Heh, here's another stupid moment. I was riding my motorcycle on a winding back road, and came up behind one of my neighbors, because I was driving stupid fast. Stupid, because it was a Harley, and a winding road, to boot. He sped up, and the race was on! We came around a curve, and he slowed way down. I had driven this stretch many times, but I was focused on speed, and didn't realize that this was where the road dropped about 20 feet in about 50 feet, and curved right, all at the same time. I passed him, because he had slowed way down. I ended up on the other side of the road, then into the gravel on that side, swerving around and trying to avoid the barbed wire fence. Had I run into that, I'd've been strung out like beef jerky, drying in the sun...
i was out on a straight section of highway once in oklahoma
lots of straight sections there
trying to see how fast my motorcycle would go. i was doing about 110 or 115 mph on my triumph when it went into a speedwobble, then a tank slapper, then threw me off. i think it was the shitty cheng shin tire that probably had the wrong pressure.
anyway, the bike slid about 400 feet in a circle of sparks like a catherine wheel, and i went up, down, up, down up and down. slid to a stop in front of four horrified people just getting into their car to go see grandma in the hospital, so they gave me a lift. very nice of them.
lost some skin on that one, and got to meet nurse satan with her iodine-soaked gauze, but the bike was easily fixed, and im looking at it right now 20 feet away. that was 45 years ago, and the motorcycle is faster now than it was then.
Quote from: billy rubin on August 05, 2022, 04:06:15 PM(https://i.imgur.com/dMf2PQel.jpg)
The original Mini was
tiny, but, much like the Fiat 500, it had a sort of... Character. Personality, if you will.

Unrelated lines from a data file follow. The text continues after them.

def qN (s : State) (q : Nat) : Nat := 2 ^ s.fld Q_GEOM_LOG2N q
def qHead (s : State) (q : Nat) : Nat := s.fld Q_HEAD_INDEX q
def qTail (s : State) (q : Nat) : Nat := s.fld Q_TAIL_INDEX q
def qFill (s : State) (q : Nat) : Nat := (s.qTail q + 65536 - s.qHead q) % 65536
def qSlot (s : State) (q i : Nat) : Nat :=
  (bitsOf (s.get .Q_BASE q) 31 4) * 16 + qSize q * (i % s.qN q)

/-- Queues whose overflow leaves the promise (R32). -/
def qDet (q : Nat) : Bool := !(34 ≤ q && q ≤ 37)

/-- A cause of a queue: WM 0 and OVF 1 in Q_EVT0, ERR 2 and EMPTY 3 in Q_EVT1, each with its event (R420, R422). -/
def qCause (q c : Nat) (s : State) : State :=
  let j := q / 12
  let i := q % 12
  match c with
  | 0 => cause .Q_EVT0 .Q_EVT_MASK0 j i (228 + 4 * j) s
  | 1 => cause .Q_EVT0 .Q_EVT_MASK0 j (16 + i) (229 + 4 * j) s
  | 2 => cause .Q_EVT1 .Q_EVT_MASK1 j i (230 + 4 * j) s
  | _ => cause .Q_EVT1 .Q_EVT_MASK1 j (16 + i) (231 + 4 * j) s

/-- Q_STAT.FILL, FULL and EMPTY after a move of HEAD or TAIL. -/
def qStat (q : Nat) (s : State) : State :=
  let n := s.qFill q
  ((s.setFld Q_STAT_FILL q n).setFlag Q_STAT_FULL q (n == s.qN q)).setFlag Q_STAT_EMPTY q (n == 0)

/-- Moves TAIL to `t`; the WM cause is set when the fill rises from below Q_WMARK to it or above (R397). -/
def qSetTail (q t : Nat) (s : State) : State :=
  let f0 := s.qFill q
  let s := qStat q (s.setFld Q_TAIL_INDEX q t)
  let wm := s.fld Q_WMARK_WMARK q
  if wm != 0 && decide (f0 < wm) && decide (wm ≤ s.qFill q) then qCause q 0 s else s

/-- Queues whose consumer is hardware (R395). -/
def qHwCons (q : Nat) : Bool := (8 ≤ q && q ≤ 23) || (28 ≤ q && q ≤ 33)

/-- Queues whose producer is hardware (R392): a master write to their Q_TAIL is refused (R395). -/
def qHwProd (q : Nat) : Bool := q < 8 || (24 ≤ q && q ≤ 27) || 34 ≤ q

/-- Moves HEAD to `h`; the EMPTY cause of a queue consumed by hardware is set when its fill falls to 0 (R397). -/
def qSetHead (q h : Nat) (s : State) : State :=
  let f0 := s.qFill q
  let s := qStat q (s.setFld Q_HEAD_INDEX q h)
  if qHwCons q && f0 != 0 && s.qFill q == 0 then qCause q 3 s else s

def qSeq (s : State) (q : Nat) : Nat := SMap.get 0 s.qseq q
def qSeqInc (q : Nat) (s : State) : State := { s with qseq := SMap.set 0 s.qseq q (modInc 16 (s.qSeq q)) }

/-- Elements of a stream queue that an outstanding frame carries are never dropped (R394, R409). -/
def qHeld (s : State) (q : Nat) : Nat := SMap.get 0 s.streamOut q

/-- Puts an element, given as words, into the next slot; the queue has room. -/
def qPut (q : Nat) (ws : List Word) (s : State) : State :=
  qSetTail q ((s.qTail q + 1) % 65536) (s.wrWords (s.qSlot q (s.qTail q)) ws)

/-- A rejection: counted, shown and raised (R394). -/
def qReject (q n : Nat) (s : State) : State :=
  qCause q 1 ((s.addSat Q_CNT_OVF q n).setFlag Q_STAT_OVF q true)

/-- Drops the oldest element that no outstanding frame carries: HEAD advances, or behind a frame's elements the later
ones move up by one slot (R394). -/
def qDropOld (s : State) (q : Nat) : State :=
  if s.qHeld q = 0 then s.setFld Q_HEAD_INDEX q ((s.qHead q + 1) % 65536)
  else
    let n := s.qFill q
    let h := s.qHead q
    let s := (pick n fun k => s.qHeld q ≤ k && k + 1 < n).foldl (fun t k =>
      t.wrWords (t.qSlot q ((h + k) % 65536)) (t.rdWords (t.qSlot q ((h + k + 1) % 65536)) (qSize q / 4))) s
    s.setFld Q_TAIL_INDEX q ((s.qTail q + 65535) % 65536)

/-- Offers one element to a queue, without the Q38 record of a rejection: the new state and whether it was taken.
The element's words may use the record sequence number (R396). A DROP_OLD queue makes room by advancing HEAD (R394). -/
def qOfferRaw (q : Nat) (ws : Nat → List Word) (s : State) : State × Bool :=
  let w := ws (s.qSeq q)
  let s := qSeqInc q s
  if !s.flag Q_GEOM_EN q then (qReject q 1 s, false)
  else if s.qFill q < s.qN q then (qPut q w s, true)
  else if s.fld Q_GEOM_POLICY q == 1 && !qDet q && decide (s.qHeld q < s.qFill q) then
    (qPut q w (((s.qDropOld q).addSat Q_CNT_OVF q 1).setFlag Q_STAT_OVF q true), true)
  else (qReject q 1 s, false)

/-- The 32 B record of R396. -/
def record (typ inst cau evt stamp : Nat) (detail : List Word) (seq : Nat) : List Word :=
  [BitVec.ofNat 32 (typ % 16 * 2 ^ 28 + inst % 1024 * 2 ^ 14 + cau % 64 * 2 ^ 8 + evt % 256),
   loW stamp, hiW stamp, BitVec.ofNat 32 (seq * 2 ^ 16)] ++ (detail ++ List.replicate 4 0#32).take 4

/-- A record of the log `q`, on its way there. -/
def logTo (q inst cau evt stamp : Nat) (detail : List Word) (s : State) : State :=
  occur evt inst cau (some stamp)
    { s with logs := s.logs ++ [{ q := q, phase := s.phase, inst := inst, cau := cau, evt := evt, stamp := stamp,
                                  detail := detail }] }

/-- A fault-log record in Q38. Before the queues run a record waits for them (R427, log 80). -/
def log38 (inst cau evt stamp : Nat) (detail : List Word) (s : State) : State :=
  if s.fld MOD_STAT_BOOT 0 = 0 then
    { s with early := s.early ++ [{ q := 38, phase := 1, inst := inst, cau := cau, evt := evt, stamp := stamp,
                                    detail := detail }] }
  else logTo 38 inst cau evt stamp detail s

/-- What a rejection of a hardware producer's element gives beside the counts: one Q38 record, with the producer's own
details, and on a determinism-class queue a departure (R32, R33, R394). -/
def qLostBy (q stamp : Nat) (detail : List Word) (s : State) : State :=
  let s := if q = 38 then s else log38 q (16 + q % 12) (229 + 4 * (q / 12)) stamp detail s
  if qDet q then depart s else s

def qLost (q stamp : Nat) (s : State) : State := qLostBy q stamp [] s

/-- Offers one element of a hardware producer. -/
def qOffer (q stamp : Nat) (ws : Nat → List Word) (s : State) : State :=
  let r := qOfferRaw q ws s
  if r.2 then r.1 else qLost q stamp r.1

/-- A general-log record in Q41 (R396). -/
def log41 (inst cau evt stamp : Nat) (detail : List Word) (s : State) : State := logTo 41 inst cau evt stamp detail s

/-- The order of the records of one tick (R396). -/
def logKey (r : LogRec) : Nat := (r.phase * 256 + r.evt) * 1024 + r.inst

def logInsert (r : LogRec) : List LogRec → List LogRec
  | [] => [r]
  | x :: l => if logKey x ≤ logKey r then x :: logInsert r l else r :: x :: l

def logSort (l : List LogRec) : List LogRec := l.foldl (fun a r => logInsert r a) []

/-- Writes a record to its queue; a rejection by Q38 is counted and writes no further record (R394). -/
def logWrite (r : LogRec) (s : State) : State :=
  qOffer r.q r.stamp (record 1 r.inst r.cau r.evt r.stamp r.detail) s

/-- The log records of the tick so far reach Q41, then Q38, which also logs what Q41 rejects. -/
def logFlush (s : State) : State :=
  let g := logSort (s.logs.filter fun r => r.q == 41)
  let s := g.foldl (fun s r => logWrite r s) ({ s with logs := s.logs.filter fun r => r.q != 41 } : State)
  let l := logSort s.logs
  l.foldl (fun s r => logWrite r s) ({ s with logs := [] } : State)

/-- Raises an event with its record in Q38. -/
def raiseLog (e inst cau stamp : Nat) (detail : List Word) (s : State) : State :=
  log38 inst cau e stamp detail (s.raise e)

/-- Cause 0x3F: none (R396). -/
def noCause : Nat := 0x3F

/-- A 48-bit or 64-bit value in a record: two words, low word first (R396). -/
def pair48 (v : Int) : List Word := [loW (unsig 64 v), hiW (unsig 64 v)]

/-! ### Fault reactions (R439) -/

/-- A fault reaction sets its bit in MOD_FAULT, raises E004, writes a record and leaves the promise (R33). -/
def faultReact (b inst stamp : Nat) (s : State) : State :=
  depart <| raiseLog 4 inst b stamp [] (s.setFld MOD_FAULT_REACT 0 (s.fld MOD_FAULT_REACT 0 ||| 2 ^ b))

/-! ### Values that phase 4 writes and the control engine reads (R312) -/

/-- Updates a source of R312 in phase 4. -/
def put4 (r : Reg) (i : Nat) (v : Word) (s : State) : State :=
  let u : Upd4 := match SMap.get none s.upd4 (r.key i) with
    | some e => if e.t = s.tick then e else { t := s.tick, old := s.get r i, before := some e.t }
    | none => { t := s.tick, old := s.get r i }
  ({ s with upd4 := SMap.set none s.upd4 (r.key i) (some u) } : State).put r i v

/-- Such a value as it stands at the start of phase 4, with the tick of its last update. -/
def get4 (s : State) (r : Reg) (i : Nat) : Word × Option Nat :=
  match SMap.get none s.upd4 (r.key i) with
  | some e => if e.t = s.tick then (e.old, e.before) else (s.get r i, some e.t)
  | none => (s.get r i, none)

/-- A register family's updates are forgotten with the reset of its domain. -/
def clear4 (r : Reg) (s : State) : State :=
  { s with upd4 := s.upd4.filter fun e => e.1 % 1024 != r.ctorIdx }

/-- A fresh value that the manual leaves open (log 12). -/
def freeVal (s : State) : Word × State := (Config.freeWord s.free, { s with free := s.free + 1 })

/-! ### Answers of accesses -/

def answer (s : State) (a : Resp) : State := { s with resp := s.resp ++ [a] }

/-! ### Axes -/

def ax (s : State) (i : Nat) : Axis := SMap.get {} s.axes i
def setAx (s : State) (i : Nat) (a : Axis) : State := { s with axes := SMap.set {} s.axes i a }
def modAx (i : Nat) (f : Axis → Axis) (s : State) : State := s.setAx i (f (s.ax i))

/-- The position of an axis, a signed 48-bit number of AU (R16, R18). -/
def axPos (s : State) (i : Nat) : Int :=
  signed 48 ((s.get .AX_POS_LO i).toNat + 2 ^ 32 * (s.get .AX_POS_HI i).toNat)

def setAxPos (i : Nat) (x : Int) (s : State) : State :=
  let n := unsig 64 (wrap48 x)
  (s.put .AX_POS_LO i (loW n)).put .AX_POS_HI i (hiW n)

def axVel (s : State) (i : Nat) : Word := s.get .AX_VEL i
def axAcc (s : State) (i : Nat) : Word := s.get .AX_ACC i

/-- AX_STAT.STATE: 0 OFF, 1 RUN, 2 COAST, 3 STOPPED, 4 ACQUIRE, 5 HOLD. -/
def axState (s : State) (i : Nat) : Nat := s.fld AX_STAT_STATE i
def axEn (s : State) (i : Nat) : Bool := s.flag AX_CFG_EN i
def axType (s : State) (i : Nat) : Nat := s.fld AX_CFG_TYPE i

/-! ### Feedback channels -/

def fbc (s : State) (i : Nat) : Fb := SMap.get {} s.fbs i
def setFb (s : State) (i : Nat) (f : Fb) : State := { s with fbs := SMap.set {} s.fbs i f }
def modFb (i : Nat) (f : Fb → Fb) (s : State) : State := s.setFb i (f (s.fbc i))
def fwd (s : State) (i : Nat) : Fwd := SMap.get {} s.fwds i
def setFwd (s : State) (i : Nat) (f : Fwd) : State := { s with fwds := SMap.set {} s.fwds i f }
def modFwd (i : Nat) (f : Fwd → Fwd) (s : State) : State := s.setFwd i (f (s.fwd i))

end State
end Sys2Proof.Machine
end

The new ones are not that small, but yes, worlds ahead of any Smart car in my book.
It was about 1944 during WW2. A pair of unrelated women lived nearby. They were nice ladies and they owned a tiny little car. It was a Fiat Topolino of perhaps 1936 or 38 vintage. It could not be driven because it had a busted transmission. My father and I made a deal with the ladies. I would cut their grass for an entire summer if they would give us the car. The deal was struck, and we took the little thing to our backyard workshop.

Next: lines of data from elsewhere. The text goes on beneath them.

/-- One observer step at `T_k`. DEDUCED (log 23): the two products of the prediction are summed before they move `x̂`. -/
def fbObserve (T c : Nat) (s : State) : State :=
  if s.fbEn c && s.fbMode c != 4 then
    let f := s.fbc c
    let v := s.get .FB_VEL c
    let a := s.get .FB_ACC c
    let xp := f.xh + f32.toInt (f32.add (f32.mul v dt10us) (f32.mul (f32.mul half a) (f32.mul dt10us dt10us))) 16
    let vp := f32.add v (f32.mul a dt10us)
    let e := f32.ofRat (s.fbResidual c T xp) (65536 * spanDen (f32.abs (s.get .FB_VP c)))
    let v := f32.add vp (f32.mul f.g2 e)
    let ve := if T ≤ f.tin + 2000 then v else f.vEdge
    let s := s.setFb c { f with xh := xp + f32.toInt (f32.mul f.g1 e) 16, vEdge := ve }
    (s.put .FB_VEL c v).put .FB_ACC c (f32.add a (f32.mul f.g3 e))
  else s

/-- Phase 1 of a tick, after the merge: channels FB00 to FB23 in order (R196). -/
def fbObserveAll (s : State) : State := each (List.range 24) (fbObserve s.T) s

/-! ### Enable and configuration -/

/-- FB_CHANNEL_STALE: no edge for STALE_MS up to the start of the coming tick (R201). -/
def fbGoStale (c : Nat) (s : State) : State :=
  let n := s.fld FB_OBS_STALE_MS c
  if s.fbEn c && s.fbMode c != 4 && n != 0 && !s.flag FB_STAT_STALE c && decide ((s.fbc c).te + 200000 * n ≤ s.Tn) then
    let x := s.fbMeasured c s.Tn
    let s := (s.modFb c fun f => { f with xh := x }).setFlag FB_STAT_STALE c true
    fbCauseLog c 6 s.Tn [] ((s.put .FB_VEL c 0#32).put .FB_ACC c 0#32)
  else s

/-- SSI_TRANSACTION_START: every PERIOD ticks from the enable (log 89) a transaction is dispatched in the present tick
and latches at the next one's start, and its clocked time sets its end; one that falls due too early is skipped (R192,
R193). -/
def ssiStart (c : Nat) (s : State) : State :=
  let f := s.fbc c
  if s.fbEn c && s.fbMode c == 5 && decide (f.tEn ≤ s.T) && (s.tick - f.tEn / 2000) % s.fld FB_SSI2_PERIOD c == 0 then
    let soon := match f.ssi.endT with | some e => decide (s.Tn < e + 200 * s.fld FB_SSI_TM c) | none => false
    if soon then s.incSat FB_ERRCNT_QERR c
    else s.modFb c fun f => { f with ssi := { f.ssi with busy := true, latch := s.Tn, endT := some (s.Tn + s.ssiTime c) } }
  else s

/-- The refusal code of an enabling write of FB_CFG, 0 when it is accepted (R211). -/
def fbReject (c : Nat) (v : Word) : Nat :=
  let m := bitsOf v 3 1
  let res := bitsOf v 6 5
  if 6 ≤ m then 1 else if m = 5 ∧ c < 16 then 2
  else if m = 0 ∧ res = 3 then 3 else if (m = 2 ∨ m = 3) ∧ 1 < res then 3 else 0

/-- A channel starts (R195, R197 to R199). -/
def fbStart (c : Nat) (s : State) : State :=
  let f := s.fbc c
  let lv := s.fld FB_STAT_LVL c
  let s := s.setFb c { f with
    tEn := s.Tn, accA := lv % 2 == 1, blankEnd := none, taken := false, ce := f.n, te := s.Tn, tin := s.Tn, hist := [],
    xh := f.n * 65536, hall := hallPlace lv, hallInv := false, blkN := 0, blkErr := 0, idxClean := false, ssi := {} }
  let s := ((s.put .FB_VEL c 0#32).put .FB_ACC c 0#32).put .FB_VP c 0#32
  fbGains c ((s.setFlag FB_STAT_IDX_OK c false).setFlag FB_STAT_STALE c false)

/-- An accepted write of FB_CFG: the fields are stored, and EN takes effect or is refused (R211). -/
def fbCfgStore (c : Nat) (v : Word) (s : State) : State :=
  let was := s.fbEn c
  let s := s.put .FB_CFG c v
  if bitAt v 0 && !was then
    let r := fbReject c v
    if r = 0 then fbStart c (s.setFld FB_STAT_REJ c 0)
    else (s.setFlag FB_CFG_EN c false).setFld FB_STAT_REJ c r
  else if !bitAt v 0 && was then
    (s.put .FB_VEL c 0#32).put .FB_ACC c 0#32
  else s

My dad, a skilled machinist, made some new gears to repair the tranny. I drove the car to school after that. I was only 14 but in those days a kid could get a Florida drivers license at 14. The Fiat was tiny, having only two seats, neither of which could quite accommodate a large person. I don't know what displacement the engine was but it was a four cylinder flathead about twice the size of a shoe box. It did get exceptional gas mileage. Good thing it did because gasoline was rationed at the time.